*** Begin section ***

-- ==== Sys2Proof/Syntax.lean ====
section
/-! DEFINITION. The commands of the block: one constructor per row of spec/opcode_table.json. A ZCI command is its
envelope and the 224 bytes that follow it in its ring entry; a Grove instruction is the core that issues it and the
operand bits of its word; an event is what reached the engine. -/

namespace Sys2Proof

/-- The envelope of a ZCI command (Table 13-6) with the session whose ring holds it and the Canopy tick at which the
control processor takes it up (R251). The opcode is the constructor's. -/
structure Cmd where
  /-- The Canopy tick at which the command is applied or rejected (R251, R460). -/
  t       : Tick
  /-- The session whose command ring holds the entry (R459). -/
  session : Fin 16
  /-- TAG. -/
  tag     : BitVec 16
  /-- PLEN, the parameter block's length in 8-byte units. -/
  plen    : BitVec 5
  /-- FENCE. -/
  fence   : Bool
  /-- TIMEOUT in ms, 0 = no limit. -/
  timeout : BitVec 32
  /-- The reserved bits [39:37], [63:41] and [255:96] of the envelope, lowest first. -/
  rsv     : BitVec 186
  deriving DecidableEq, Repr

/-- Bytes 32 to 255 of a command ring entry: the parameter block is its low bits, the rest is ignored (R459). -/
abbrev Block := BitVec 1792

/-- What the measurement of a calibration step found (Tables 9-3, 9-4): of a TONE its level, its frequency and its purity; of a blind step
whether the estimator was confident; else the values it proposes, over the whole and over each half. -/
structure Measured where
  /-- Level of the tone at the converter, over the whole and each half, in 10^-6 dBFS. -/
  level     : Int
  level1    : Int
  level2    : Int
  /-- Its frequency against the node, in mHz. -/
  freq      : Nat
  /-- Tone to residual power in its bin, in 10^-6 dB. -/
  purity    : Int
  /-- The confidence of a blind estimator is not below its threshold. -/
  confident : Bool
  /-- The values proposed, as 32-bit codes of their items, over the whole and each half. -/
  vals      : List Nat
  vals1     : List Nat
  vals2     : List Nat
  deriving DecidableEq, Repr
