-- ==== Sys2Proof/Decode.lean ====
section
/-! DEFINITION. The commands that a word spells. No row of spec/opcode_table.json gives bits: a ZCI command reaches the engine as a
ring entry, a Grove instruction and an event as what happens at a tick. So no word spells a command (log 5). -/

namespace Sys2Proof

/-- The command that the `nbits` bits of `w` spell: none, since no row has bits. -/
def decodeTableWord (_nbits _w : Nat) : Option Instr := none

end Sys2Proof
end

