-- ==== Sys2Proof/Machine/State.lean ====
section
/-! DEFINITION. The state of the CRA4016 as plain data. Every field has, as its default, its value after device
reset; the comment of a field names the file and rule of spec/ that gives it, its width, and its reset value.
`State.reset` is the structure with every default. -/

namespace Sys2Proof.Machine

/-- How often something happened in a 1 ms reporting period, and in the period before it (07 R251). -/
structure PerCount where
  per    : Nat := 0 -- 07 R251; number of the period
  n      : Nat := 0 -- 07 R251; count in it
  before : Nat := 0 -- 07 R251; count in the period before it, not yet reported
  deriving DecidableEq, Repr

/-! ## Host interface: sessions, rings, the Direct Register Window (13_host_interface_and_zci.md) -/

/-- A command fetched from a session's ring and not yet applied (R459, R464). -/
structure Fetched where
  opcode  : Nat  := 0     -- 13 R459; 16; the envelope's OPCODE
  tag     : Nat  := 0     -- 13 R459; 16; the envelope's TAG
  fence   : Bool := false -- 13 R459; 1; the envelope's FENCE
  timeout : Nat  := 0     -- 13 R459; 32; ms, 0 = no limit
  at_     : Tick := 0     -- 13 R467; 64; tick of the fetch
  deriving DecidableEq, Repr

/-- A completion as written to a completion ring (Table 13-7). -/
structure Completion where
  tag      : Nat  := 0     -- 13 R460; 16
  status   : Nat  := 0     -- 13 R466; 16
  phase    : Bool := false -- 13 R460; 1
  deferred : Bool := false -- 13 R460; 1
  rlen     : Nat  := 0     -- 13 R460; 5, result length in 8-byte units
  sqhead   : Nat  := 0     -- 13 R460; 16
  opcode   : Nat  := 0     -- 13 R460; 16
  applied  : Tick := 0     -- 13 R460; 64; tick applied or rejected
  result   : Nat  := 0     -- 13 R460; up to 1,792 bits of result
  deriving DecidableEq, Repr

/-- An event record as written to the event ring (Table 13-9). -/
structure EventRecord where
  code    : Nat  := 0     -- 13 R461; 16
  loss    : Bool := false -- 13 R462; 1
  phase   : Bool := false -- 13 R461; 1
  time    : Tick := 0     -- 07 R252; 64; tick sampled, fraction 0
  payload : Nat  := 0     -- 13 R461; 144
  deriving DecidableEq, Repr

/-- A command applied and not yet completed (R464: "in progress"). -/
structure InProg where
  session : Nat  := 0     -- 13 R464; 4
  opcode  : Nat  := 0     -- 13 R460; 16
  tag     : Nat  := 0     -- 13 R460; 16
  applied : Tick := 0     -- 13 R460; 64
  unit_   : Nat  := 0     -- 13 R464; the unit or selection the command waits on
  data    : List Nat := []-- 13 R464; what the command keeps until it completes
  regs    : List Nat := []-- 11 R376; regions the command names while in progress
  deriving DecidableEq, Repr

*** End section ***

• [What to produce]:
Above is a listing; print exactly its lines from the one with "tick applied or rejected" through the one with "applied : Tick", and no other lines.

• [Result below]:
  applied  : Tick := 0     -- 13 R460; 64; tick applied or rejected
  result   : Nat  := 0     -- 13 R460; up to 1,792 bits of result
  deriving DecidableEq, Repr

/-- An event record as written to the event ring (Table 13-9). -/
structure EventRecord where
  code    : Nat  := 0     -- 13 R461; 16
  loss    : Bool := false -- 13 R462; 1
  phase   : Bool := false -- 13 R461; 1
  time    : Tick := 0     -- 07 R252; 64; tick sampled, fraction 0
  payload : Nat  := 0     -- 13 R461; 144
  deriving DecidableEq, Repr

/-- A command applied and not yet completed (R464: "in progress"). -/
structure InProg where
  session : Nat  := 0     -- 13 R464; 4
  opcode  : Nat  := 0     -- 13 R460; 16
  tag     : Nat  := 0     -- 13 R460; 16
  applied : Tick := 0     -- 13 R460; 64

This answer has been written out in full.